Customer Service Showdown: The Cable Company vs the DMV

The stories you are about to read are true. Only the names have been changed to protect the innocent.

Wait a minute—there are no innocents! Let’s name names. It’s the New Jersey Department of Motor Vehicles vs. Comcast Cable.

And believe it or not, one of these is a wildly positive story about customer service. The other, of course, is not (lightning doesn’t strike twice in the same place, especially if that place is New Jersey).

Your mission, should you decide to accept it, is to guess which story is which.

First, the disaster story—courtesy of my friend Judy.

Judy called XYZ about a common transaction. “Sure,” they said, “here’s what you need to bring, and we’ll take care of you.”

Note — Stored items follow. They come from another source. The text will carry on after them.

-- ==== Sys2Proof/Machine/Flags.lean ====
section
/-! DEFINITION. The conditions that steer an operation. The block has no arithmetic flags
(spec/10_state.md R28); what it has are the run state, the `init` flags and PEND. A command's checks stand
in the order of spec/60_exceptions.md R267 and the first that fails gives the refusal. -/

namespace Sys2Proof.Machine

open Sys2Proof

variable {F : Type}

/-- The status of the first check that does not hold (R267). -/
def firstFailing : List (Bool × Status) → Option Status
  | [] => none
  | (ok, e) :: rest => if ok then firstFailing rest else some e

/-- Refuses with the first failing check, or goes on (R262, R267). -/
def State.guarded (s : State F) (checks : List (Bool × Status)) (act : Result F) : Result F :=
  match firstFailing checks with
  | some e => .next (s.refuse e)
  | none => act

/-- The `F` operands are finite (R263 (e)): the decoder has already refused the others. -/
def finiteCheck (xs : List NUM) : Bool × Status := (xs.all NUM.isFinite, .errIllegal)

/-- The command is admitted in Stopped only (R266). -/
def stoppedCheck (s : State F) : Bool × Status := (decide (s.run = .stopped), .errState)

/-- An operand lies in the range the operation needs (R264). -/
def rangeCheck (ok : Bool) : Bool × Status := (ok, .errRange)

/-- A unit is initialised (R265). -/
def initCheck (init : Bool) : Bool × Status := (init, .errUninit)

/-- Every comb is initialised (R265, RV.PROC). -/
def combsInit (cb : Vector (Comb F) 3) : Bool := cb.all Comb.init

/-- Every unit is initialised, as a successful START leaves them (R37). -/
def State.allInit (s : State F) : Bool :=
  s.bq.all Biquad.init && s.ps.init && combsInit s.cb && s.ec.init && s.pc.init && s.vm.init

end Sys2Proof.Machine
end

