-- ==== Sys2Proof/Machine/Dispatch.lean ====
section
/-! DEFINITION. The meaning of every instruction, arm by arm. -/

namespace Sys2Proof.Machine

def exec (i : Instr) (s : State) : Host.Outcome State Fault Refusal :=
  match i with
  | .start ok sr => Sys2Proof.Machine.execStart ok sr s
  | .stop => Sys2Proof.Machine.execStop s
  | .apply p => Sys2Proof.Machine.execApply p s
  | .bqByp u => Sys2Proof.Machine.execBqByp u s
  | .bqPeak u freq gainDb q sampleRate => Sys2Proof.Machine.execBqPeak u freq gainDb q sampleRate s
  | .bqLsh u freq gainDb sampleRate => Sys2Proof.Machine.execBqLsh u freq gainDb sampleRate s
  | .bqHsh u freq gainDb sampleRate => Sys2Proof.Machine.execBqHsh u freq gainDb sampleRate s
  | .bqProc u x => Sys2Proof.Machine.execBqProc u x s
  | .psInit sr => Sys2Proof.Machine.execPsInit sr s
  | .psProc x ratio => Sys2Proof.Machine.execPsProc x ratio s
  | .cbInit u len fb => Sys2Proof.Machine.execCbInit u len fb s
  | .cbProc u x => Sys2Proof.Machine.execCbProc u x s
  | .rvInit sr => Sys2Proof.Machine.execRvInit sr s
  | .rvProc x wet => Sys2Proof.Machine.execRvProc x wet s
  | .ecInit len => Sys2Proof.Machine.execEcInit len s
  | .ecCfg delaySamples mix feedback => Sys2Proof.Machine.execEcCfg delaySamples mix feedback s
  | .ecProc x => Sys2Proof.Machine.execEcProc x s
  | .vpLoad preset => Sys2Proof.Machine.execVpLoad preset s
  | .vmInit sr => Sys2Proof.Machine.execVmInit sr s
  | .vmProc x => Sys2Proof.Machine.execVmProc x s
  | .lmFrame samples => Sys2Proof.Machine.execLmFrame samples s
  | .frame n samples => Sys2Proof.Machine.execFrame n samples s

end Sys2Proof.Machine
end

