-- ==== Sys2Proof/Machine/Core.lean ====
section
/-! DEFINITION. The machine behind the host's interface. -/

def Sys2Proof.core : Host.Core :=
  { State := Sys2Proof.Machine.State, Fault := Sys2Proof.Machine.Fault,
    Refusal := Sys2Proof.Machine.Refusal, step := Sys2Proof.Machine.step,
    reset := Sys2Proof.Machine.State.reset }
end

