theorem highShelfFormula_transparent {c k : NUM}
    (hfin : (((NUM.ofInt 2).sub (NUM.zero.mul c)).add k).isFinite = true)
    (h0 : (((NUM.ofInt 2).sub (NUM.zero.mul c)).add k).isZero = false) :
    transparent (highShelfFormula (NUM.ofInt 2) NUM.zero NUM.one c k) := by
  obtain ⟨hdiff, hk⟩ := finite_of_add hfin
  obtain ⟨-, hc⟩ := finite_of_sub hdiff
  obtain ⟨hadd, hsub⟩ := two_add_sub_zero_mul hc
  unfold highShelfFormula
  rw [hsub] at hfin h0
  rw [hadd, hsub, (one_mul_of_finite hfin).1, (one_mul_of_finite (isFinite_ofInt (by decide))).2, one_mul_two_sub hk]
  exact designed_transparent hfin h0 rfl (same_symm (same_middle (isNaN_two_mul hc))) rfl _

/-! ## The designs of 0 dB -/

/-- `k` of R123 at 0 dB. -/
theorem shelfGain_one (w : NUM) : shelfGain w NUM.one =
    ((NUM.ofInt 2).mul NUM.one).mul ((w.sin.div (NUM.ofInt 2)).mul (NUM.ofInt 2).sqrt) := by
  have hroot : NUM.one.sqrt = NUM.one := by decide +kernel
  rw [shelfGain, hroot]

theorem one_add_one : NUM.one.add NUM.one = NUM.ofInt 2 := by decide +kernel

section

variable (cos : NUM → NUM) {f g : NUM} {sr : Int} (hg : g.isZero = true) (hf : f.le NUM.zero = false) (hsr : 0 < sr)

include hg hf hsr

theorem peaking_zeroGain (q : NUM) : Biquad.peaking (withCosine theParams cos) f g q sr =
    peakingFormula ((angularOf f sr).sin.div ((NUM.ofInt 2).mul (effectiveQ q))) NUM.one (cos (angularOf f sr)) := by
  rw [peaking_eq cos hf hsr, pow10_of_zero_gain hg]

theorem lowShelf_zeroGain : Biquad.lowShelf (withCosine theParams cos) f g sr =
    lowShelfFormula (NUM.ofInt 2) NUM.zero NUM.one (cos (angularOf f sr)) (shelfGain (angularOf f sr) NUM.one) := by
  rw [lowShelf_eq cos hf hsr, pow10_of_zero_gain hg]
  simp only [one_add_one, sub_self_of_finite isFraction_one.finite]

theorem highShelf_zeroGain : Biquad.highShelf (withCosine theParams cos) f g sr =
    highShelfFormula (NUM.ofInt 2) NUM.zero NUM.one (cos (angularOf f sr)) (shelfGain (angularOf f sr) NUM.one) := by
  rw [highShelf_eq cos hf hsr, pow10_of_zero_gain hg]
  simp only [one_add_one, sub_self_of_finite isFraction_one.finite]

end

/-- Settles O25: with `A = 1` the formulas of the designs have equal polynomials, whatever the cosine is. -/
theorem peakingAtZeroGainIsTransparent : Obligations.PeakingAtZeroGainIsTransparent := by
  intro cos f g q sr _ _ hg hf hsr p w qe two k peakRa0 lowRa0 highRa0 peak
  have hk : shelfGain w NUM.one = k := shelfGain_one w
  have hpeak : peak = peakingFormula (w.sin.div (two.mul qe)) NUM.one (cos w) := peaking_zeroGain cos hg hf hsr q
  have hlow : Biquad.lowShelf p f g sr = lowShelfFormula two NUM.zero NUM.one (cos w) k :=
    hk ▸ lowShelf_zeroGain cos hg hf hsr
  have hhigh : Biquad.highShelf p f g sr = highShelfFormula two NUM.zero NUM.one (cos w) k :=
    hk ▸ highShelf_zeroGain cos hg hf hsr
  rw [hpeak, hlow, hhigh]
  exact ⟨peakingFormula_transparent _, lowShelfFormula_transparent, highShelfFormula_transparent⟩

end Sys2Proof.Machine
end

section
/-! PROOFS. The commands of the pitch shifter (spec/42_pitch_shifter.md R156 to R160): what PS.INIT creates, what
PS.PROC answers and stores on both sides of the dead-band, and the place of the read cursor after either. -/

namespace Sys2Proof.Machine

open Sys2Proof Sys2Proof.Claims NUM

/-! ## The model's words for R156 to R159 -/

theorem clamp_ratio_eq_clampTo (ratio : NUM) :
    theParams.clamp ratio theParams.pitchMin theParams.pitchMax = clampTo ⟨0x3F000000#32⟩ ⟨0x40000000#32⟩ ratio := by
  rw [theParams_pitchMin, theParams_pitchMax]
  rfl

theorem outsideDeadband_eq_lt (rc : NUM) :
    outsideDeadband theParams rc = NUM.lt ⟨0x3CA3D70A#32⟩ (rc.sub NUM.one).abs := by
  rw [outsideDeadband, theParams_pitchDeadband]
  rfl

theorem cursorBack_eq_emod {size : Nat} (hsize : 0 < size) (cur d : Nat) :
    (cursorBack size cur d : Int) = ((cur : Int) - d) % size :=
  Int.toNat_of_nonneg (Int.emod_nonneg _ (by omega))

theorem anchor_eq_ofInt {size : Nat} (hsize : 0 < size) (w minGap : Nat) :
    anchor Num.binary32 size w minGap = ofInt (((w : Int) - minGap) % size) :=
  congrArg ofInt (cursorBack_eq_emod hsize w minGap)

/-! ## The commands -/

section

variable {s : State} (hrun : s.run = .stopped)

include hrun

theorem exec_psInit {sr : Word} (hsr : 0 < sr.toInt) :
    exec (.psInit sr) s = .next (answeredOk { s with ps := PitchShifter.created theParams sr.toInt }) :=
  State.guarded_pass (by simp [stoppedCheck, rangeCheck, hrun, i32, hsr])

/-- A PS.PROC that no check refuses stores the shifter after its sample and answers the sample's output. -/
theorem exec_psProc {x ratio y : NUM} {ps : PitchShifter} (hx : x.isFinite = true) (hratio : ratio.isFinite = true)
    (hinit : s.ps.init = true) (hp : s.ps.process theParams x ratio = .ok (ps, y)) :
    exec (.psProc x ratio) s = .next (answered { s with ps := ps } 0x00000000#32 y.bits) := by
  have hshift : s.shift theParams (theParams.f32 x.bits) (theParams.f32 ratio.bits) = .ok ({ s with ps := ps }, y) :=
    State.shift_ok.2 ⟨ps, hp, rfl⟩
  change s.guarded _ (completeValue _ (s.shift theParams _ _)) = _
  rw [State.guarded_pass (by simp [finiteCheck, stoppedCheck, initCheck, hx, hratio, hrun, hinit]), hshift]
  rfl

end

/-- Settles O26: no check of PS.INIT fails, and what it creates is anchored at an integer cursor. -/
theorem pitchShifterIsCreated : Obligations.PitchShifterIsCreated := by
  intro s sr hrun hsr size minGap
  have hsize : 0 < size := by omega
  have hanchor := anchor_eq_ofInt hsize 0 minGap
  rw [Nat.cast_zero] at hanchor
  rw [exec_psInit hrun hsr, ← hanchor]
  rfl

She gets there: “What? Who told you that! You need to go back home and bring the other thing.”

She returns. “You can’t do this, your ex-husband’s name is on the records. We need a copy of the twelve-year old divorce decree, plus his signature on a form. We don’t have that form, but we’ll fax it to you.”

Days later. “Who told you we could fax that to you? We can only mail it.”

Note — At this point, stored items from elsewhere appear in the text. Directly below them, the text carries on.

-- ==== Sys2Proof/Machine/State.lean ====
section
/-! DEFINITION. The state of the ZC-460: one field per block of Figure 0-1, its replacement block by block, the ways a
step can stop (none does), and the state right after a power-on reset. -/

namespace Sys2Proof.Machine

/-- The state of the part. -/
structure State where
  /-- the parameters of Table 7-5 -/
  params : Params
  /-- the gate table, entries 0 to 47 (R130) -/
  gates : List GateEntry
  /-- the drive token record (R136) -/
  token : Token
  /-- the refusal record (R133) -/
  refusal : Option Refused
  /-- the line store (Chapters 1 and 3) -/
  line : LineStore
  /-- the position unit (Chapter 2) -/
  pos : Position
  /-- the valley contact timer (3.6) -/
  contact : Contact
  /-- the supervision unit (Chapter 4) -/
  sup : Supervision
  /-- the brake unit (Chapter 5) -/
  brk : Brakes
  /-- the watch over the valve readbacks (R196) -/
  valves : ValveWatch
  /-- the door unit (Chapter 6) -/
  doors : Doors
  /-- the upper cab port (Chapter 10) -/
  upper : Port
  /-- the lower cab port (Chapter 10) -/
  lower : Port
  /-- the change flags of both cabs (R187) -/
  flags : CabFlags
  /-- the receive side of the radio framer (Chapter 8) -/
  rx : RadioRx
  /-- the line state code (8.7) -/
  lineCode : LineCode
  /-- the transmit side of the radio framer (8.10) -/
  tx : RadioTx
  /-- the valley message handler (Chapter 9) -/
  handler : Handler
  /-- the report queue and alarm backlog (9.5) -/
  reports : Reports
  /-- the link performance monitor (9.7) -/
  mon : Monitor
  /-- the mode controller (Chapter 11) -/
  mode : ModeCtl
  /-- the commands waiting, first in, first out (the model's own) -/
  pending : List Instr
  deriving DecidableEq, Repr

/-- Replaces the parameters of Table 7-5. -/
def State.withParams (s : State) (x : Params) : State := { s with params := x }

/-- Replaces the gate table, entries 0 to 47 (R130). -/
def State.withGates (s : State) (x : List GateEntry) : State := { s with gates := x }

/-- Replaces the drive token record (R136). -/
def State.withToken (s : State) (x : Token) : State := { s with token := x }

/-- Replaces the refusal record (R133). -/
def State.withRefusal (s : State) (x : Option Refused) : State := { s with refusal := x }

/-- Replaces the line store (Chapters 1 and 3). -/
def State.withLine (s : State) (x : LineStore) : State := { s with line := x }

/-- Replaces the position unit (Chapter 2). -/
def State.withPos (s : State) (x : Position) : State := { s with pos := x }

/-- Replaces the valley contact timer (3.6). -/
def State.withContact (s : State) (x : Contact) : State := { s with contact := x }

/-- Replaces the supervision unit (Chapter 4). -/
def State.withSup (s : State) (x : Supervision) : State := { s with sup := x }

/-- Replaces the brake unit (Chapter 5). -/
def State.withBrk (s : State) (x : Brakes) : State := { s with brk := x }

/-- Replaces the watch over the valve readbacks (R196). -/
def State.withValves (s : State) (x : ValveWatch) : State := { s with valves := x }

/-- Replaces the door unit (Chapter 6). -/
def State.withDoors (s : State) (x : Doors) : State := { s with doors := x }

/-- Replaces the upper cab port (Chapter 10). -/
def State.withUpper (s : State) (x : Port) : State := { s with upper := x }

/-- Replaces the lower cab port (Chapter 10). -/
def State.withLower (s : State) (x : Port) : State := { s with lower := x }

/-- Replaces the change flags of both cabs (R187). -/
def State.withFlags (s : State) (x : CabFlags) : State := { s with flags := x }

/-- Replaces the receive side of the radio framer (Chapter 8). -/
def State.withRx (s : State) (x : RadioRx) : State := { s with rx := x }

/-- Replaces the line state code (8.7). -/
def State.withLineCode (s : State) (x : LineCode) : State := { s with lineCode := x }

/-- Replaces the transmit side of the radio framer (8.10). -/
def State.withTx (s : State) (x : RadioTx) : State := { s with tx := x }

/-- Replaces the valley message handler (Chapter 9). -/
def State.withHandler (s : State) (x : Handler) : State := { s with handler := x }

/-- Replaces the report queue and alarm backlog (9.5). -/
def State.withReports (s : State) (x : Reports) : State := { s with reports := x }

/-- Replaces the link performance monitor (9.7). -/
def State.withMon (s : State) (x : Monitor) : State := { s with mon := x }

/-- Replaces the mode controller (Chapter 11). -/
def State.withMode (s : State) (x : ModeCtl) : State := { s with mode := x }

/-- Replaces the commands waiting, first in, first out (the model's own). -/
def State.withPending (s : State) (x : List Instr) : State := { s with pending := x }

/-- The ways a command can fault: none. The spec gives every row an effect in every state (INVENTORY, Faults), so no
constructor is needed. -/
inductive Fault where
  deriving DecidableEq, Repr

/-- The ways a command can be refused by the model itself. -/
inductive Refusal where
  /-- A command whose meaning is not written yet, by its mnemonic. Raised by no arm of `exec`. Safe. -/
  | notModelled (mnemonic : String)
  deriving DecidableEq, Repr

/-! ## The state after a power-on reset (R198) -/

/-- A spring brake at a reset: APPLYING with its apply timer, or APPLIED at once where its feedback reads APPLIED
(R107). -/
def SpringBrake.atReset (fb : Feedback) : SpringBrake :=
  match fb with
  | .applied => { state := .applied, timer := none, feedback := .applied }
  | .clear => { state := .applying, timer := some applyTime, feedback := .clear }

/-- A leaf at a reset: CLOSED_LOCKED where its locked switch reads LOCKED, else FAULT (R126). -/
def Leaf.atReset (locked openEnd edge : Bool) : Leaf :=
  { state := if locked then .closedLocked else .fault, timer := none, reversals := 0, locked := locked,
    openEnd := openEnd, edge := edge }

/-- A cab port after every kind of reset (Table 10-5). -/
def Port.atReset : Port :=
  { link := .silent, silence := none, receive := [], asm := .hunting, buffer := [], sending := none, waiting := none,
    errors := 0, controls := none, cursor := { table := .segments, index := none },
    lastSent := [] }

/-- The change flags after every kind of reset (R190). -/
def CabFlags.atReset : CabFlags := { upper := { mode := true }, lower := { mode := true } }

/-- The receive side after every kind of reset (Table 8-6). -/
def RadioRx.atReset : RadioRx :=
  { state := .hunt, align := none, search := 0, frameNo := none, badHeaders := 0, offTimer := none, fallTimer := none,
    offHunt := false, offSearch := 0, superCand := none, violated := false, violatedPrev := false, halfWhole := false,
    judged := 0, failed := 0, farPending := false }

/-- The line state code after every kind of reset (Table 8-6). -/
def LineCode.atReset : LineCode :=
  { candidate := none, run := 0, value := none, condition := .expired, holdTimer := none }

/-- The transmit side after the keying every reset makes (R160, R198). -/
def RadioTx.keyed : RadioTx :=
  { frameNo := some 0, half := [], prevCheck := none, alarm := false, lastFrame := [] }

/-- The valley message handler after every kind of reset (Table 9-7). -/
def Handler.atReset : Handler :=
  { buffer := [], outcomes := { accepted := none, refused := none, reason := none, tally := 0 }, lineVersion := none,
    versionInd := false, stopService := false, stopEmergency := false }

/-- Six counters at 0 with their marks clear (R177). -/
def Counters.zero : Counters :=
  { syncErr := ⟨0, false⟩, checkFail := ⟨0, false⟩, farFail := ⟨0, false⟩, slip := ⟨0, false⟩, loss := ⟨0, false⟩,
    msgBad := ⟨0, false⟩ }

/-- The token record naming no cab (R143). -/
def Token.nobody : Token := { driving := none, lendLink := none, markUpper := false, markLower := false }

/-- A line store that holds nothing (Tables 1-7 and 3-5). -/
def LineStore.emptied : LineStore :=
  { profile := .empty, loader := none, segCount := 0, mkrCount := 0, lineEnd := 0, version := 0, storeCheck := 0#16,
    segments := [], markers := [], verifyTimer := none, restrictions := [], overflow := none, authority := none }

/-- The demand terms after every kind of reset (Table 5-6). -/
def Terms.atReset : Terms :=
  { driver := 0, supervision := 0, vigilance := 0, valley := 0, door := 0, contact := 100, emergency := 100 }

/-- The first-cause record a power-on reset writes (R107). -/
def FirstCause.powerOn : FirstCause := { kind := .restart, count := 0, speed := 0, mode := .config }

/-- The payload of the STATUS offered at the keying of the power-on reset (Table 12-7): mode CONFIG, cause set
RESTART, first cause RESTART, all else 0. -/
def State.resetStatus : List Octet :=
  [0, 0, 0, 0, 0, 0, 0, 0, 0, 0, 0, 0x00, 0x80, 7, 0, 0, 0, 0, 0, 0, 0, 0, 0, 0, 0, 0, 0, 0, 0, 0, 0, 0, 0, 0, 0, 0, 0]

/-- The state right after a power-on reset (R198), the wired inputs reading as Config says (log 5). -/
def State.reset : State :=
  { params := paramDefaults
    gates := gateDefaults
    token := Token.nobody
    refusal := none
    line := LineStore.emptied
    pos := { count := 0, phase := Config.startPhase, dir := none, speed := 0, runStart := none, standstill := true,
             standTimer := none, confidence := .unknown, correction := 0, distance := 0 }
    contact := { value := contactMax, state := .void, shadow := false }
    sup := { travel := none, permitted := 0, warning := 30, limiting := .noProfile, targets := [], state := .normal,
             passedMark := false, evalTimer := evaluationPeriod }
    brk := { rack := SpringBrake.atReset Config.startFeedback, hold := SpringBrake.atReset Config.startFeedback,
             terms := Terms.atReset, serviceOut := 100, tractionCut := true, vigTimer := none, holdTimer := none,
             long := true, causes := { restart := true }, first := some FirstCause.powerOn, rollRunning := false,
             rollCount := 0 }
    valves := { rackReadback := Config.startReadback, holdReadback := Config.startReadback, timer := none }
    doors := { sideA := .locked, sideB := .locked
               a1 := Leaf.atReset Config.startLocked Config.startOpenEnd Config.startEdge
               a2 := Leaf.atReset Config.startLocked Config.startOpenEnd Config.startEdge
               b1 := Leaf.atReset Config.startLocked Config.startOpenEnd Config.startEdge
               b2 := Leaf.atReset Config.startLocked Config.startOpenEnd Config.startEdge }
    upper := Port.atReset
    lower := Port.atReset
    flags := CabFlags.atReset
    rx := RadioRx.atReset
    lineCode := LineCode.atReset
    tx := RadioTx.keyed
    handler := Handler.atReset
    reports := { queue := [ { report := .alarm { kind := .restart, first := FirstCause.powerOn, repeats := 1 },
                              carId := 1#8, number := none, sending := false, given := 0 },
                            { report := .status State.resetStatus, carId := 1#8, number := none, sending := false,
                              given := 0 } ]
                 backlog := [], number := 0, timer := some reportPeriod }
    mon := { live := Counters.zero, interval := 0, snapshot := Counters.zero, snapInterval := 0,
             timer := some transferPeriod }
    mode := { mode := .config, periodTimer := none, window := none, checkTimer := none,
              resetCauses := { power := true }, modemPower := true, modemKey := true }
    pending := [] }

end Sys2Proof.Machine
end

More days. “We need to confirm your social security number.” She gives it to them. “Sorry, we can’t match it; we don’t have records of your social security number.” “Then what were you going to match it to?!" Judy asks.  We have entered Kafka-land some time ago.

At last, Judy leaves with the desired outcome. It turns out to be wrong.

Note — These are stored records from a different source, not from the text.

-- ==== Sys2Proof/Machine/Core.lean ====
section
/-! DEFINITION. The machine as the host takes it. -/

def Sys2Proof.core : Host.Core :=
  { State := Sys2Proof.Machine.State, Fault := Sys2Proof.Machine.Fault, Refusal := Sys2Proof.Machine.Refusal,
    step := Sys2Proof.Machine.step, reset := Sys2Proof.Machine.State.reset }
end

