/-- R173, R175: the ALARM of a joining cause carries the first-cause record as it then stands and is placed: behind a
backlog that is not empty, where an entry of its kind counts the repeat instead; else in a free slot; else in the place
made by removing a STATUS that waits; else in the backlog. A kind already held queues none (R99). Shown by STOP_EMERGENCY
with the contact LIVE. R176: an unkeying cuts the report being sent: a STATUS is removed and a backlog entry takes its
slot, an ALARM stays at the head. Shown by PARK without an authority at speed 0. STOP_EMERGENCY, PARK. The car id's
moment is the model's choice (log 31). -/
def Obligations.AlarmsArePlacedAndReportsCut : Prop :=
  ∀ (s : State),
    (∀ (m : ValleyMsg) (rest : List Octet) (f : FirstCause) (a : Alarm) (x : Slot),
      s.takes 36#8 m = true → m.payload = 2#8 :: rest → s.contact.state = .live →
      (if s.brk.causes.isEmpty = true then
        f = { kind := .valleyStop, count := s.pos.count, speed := s.pos.speed, mode := s.mode.mode }
       else s.brk.first = some f) →
      a = { kind := .valleyStop, first := f, repeats := 1 } →
      x = { report := .alarm a, carId := oct s.params.carId, number := none, sending := false, given := 0 } →
      ∃ t, exec (.stopEmergency m) s = .next t ∧
        (s.brk.causes.valleyStop = true → t.reports = s.reports) ∧
        (s.brk.causes.valleyStop = false →
          t.brk.first = some f ∧ Flagged t .causes ∧ t.brk.terms.emergency = 100 ∧
          (s.reports.backlog = [] → s.reports.queue.length < 4 →
            t.reports = { s.reports with queue := s.reports.queue ++ [x] }) ∧
          (s.reports.backlog = [] → 4 ≤ s.reports.queue.length →
            (∀ l y r, s.reports.queue = l ++ y :: r → y.isWaitingStatus = true →
              (∀ z ∈ l ++ r, z.isWaitingStatus = false) →
              t.reports = { s.reports with queue := l ++ r ++ [x] }) ∧
            ((∀ z ∈ s.reports.queue, z.isWaitingStatus = false) → t.reports = { s.reports with backlog := [a] })) ∧
          (s.reports.backlog ≠ [] →
            ((∀ b ∈ s.reports.backlog, b.kind ≠ .valleyStop) →
              t.reports = { s.reports with backlog := s.reports.backlog ++ [a] }) ∧
            (∀ l b r, s.reports.backlog = l ++ b :: r → b.kind = .valleyStop →
              (∀ z ∈ l ++ r, z.kind ≠ .valleyStop) →
              t.reports = { s.reports with
                backlog := l ++ { b with repeats := min 255 (b.repeats + 1) } :: r })))) ∧
    (∀ m : CabMsg, s.admits 23#8 m = true → s.token.driving = some m.cab → s.pos.standstill = true →
      s.doors.allClosed = true → s.brk.causes.isEmpty = true → s.mode.mode = .drive → s.mode.modemKey = true →
      s.pos.speed = 0 → s.line.authority = none →
      ∃ t, exec (.park m) s = .next t ∧ t.mode.modemKey = false ∧ t.reports.timer = none ∧
        t.reports.number = s.reports.number ∧
        (s.reports.queue = [] → t.reports.queue = [] ∧ t.reports.backlog = s.reports.backlog) ∧
        (∀ x rest, s.reports.queue = x :: rest →
          (x.sending = false → t.reports.queue = s.reports.queue ∧ t.reports.backlog = s.reports.backlog) ∧
          (∀ a, x.sending = true → x.report = .alarm a →
            t.reports.queue = { x with sending := false, given := 0 } :: rest ∧
            t.reports.backlog = s.reports.backlog) ∧
          (∀ p, x.sending = true → x.report = .status p →
            t.reports.queue = rest ++ (s.reports.backlog.head?.toList.map fun a =>
              { report := .alarm a, carId := oct s.params.carId, number := none, sending := false, given := 0 }) ∧
            t.reports.backlog = s.reports.backlog.tail)))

On returning yet again, it’s, “well, who in the hell gave you that? It’s obviously wrong. Hey lady stop screaming—no need to take out your personal problems on us!”

OK, that was—drumroll—the Cable Company!  Comcast of West Orange, Essex County, New Jersey.

And that means—yes, people, believe it or not—the raging success story is the New Jersey DMV. Lately renamed the  Motor Vehicle Commission

I visited the Morristown office recently to register a new (actually used) car and change my address. I walk in at noon. The parking lot is full. I dread what is about to happen to my afternoon. 

But no; the lines are short—very short—and moving. I’m aggressively approached by someone who looks me in the eye. “Waddya here for, how can we help yez?”

“I want to register a car, and do a change of address,” I say. No hesitation. “Great, come on over here, let’s kill ‘em both off at once,” she says.

And she proceeds to do just that. She gave me practical advice: “If you don’t mind camping on a phone to Trenton for 10 minutes, it’ll save you a whole lot of time later—I’ll get you a chair. Meanwhile, I can download this part and fill it in for you.”

An elderly woman came in with an oxygen tube and a walker. An employee briskly walked her to the ladies room, then on her return, firmly asked someone else to move down to the next chair to make room.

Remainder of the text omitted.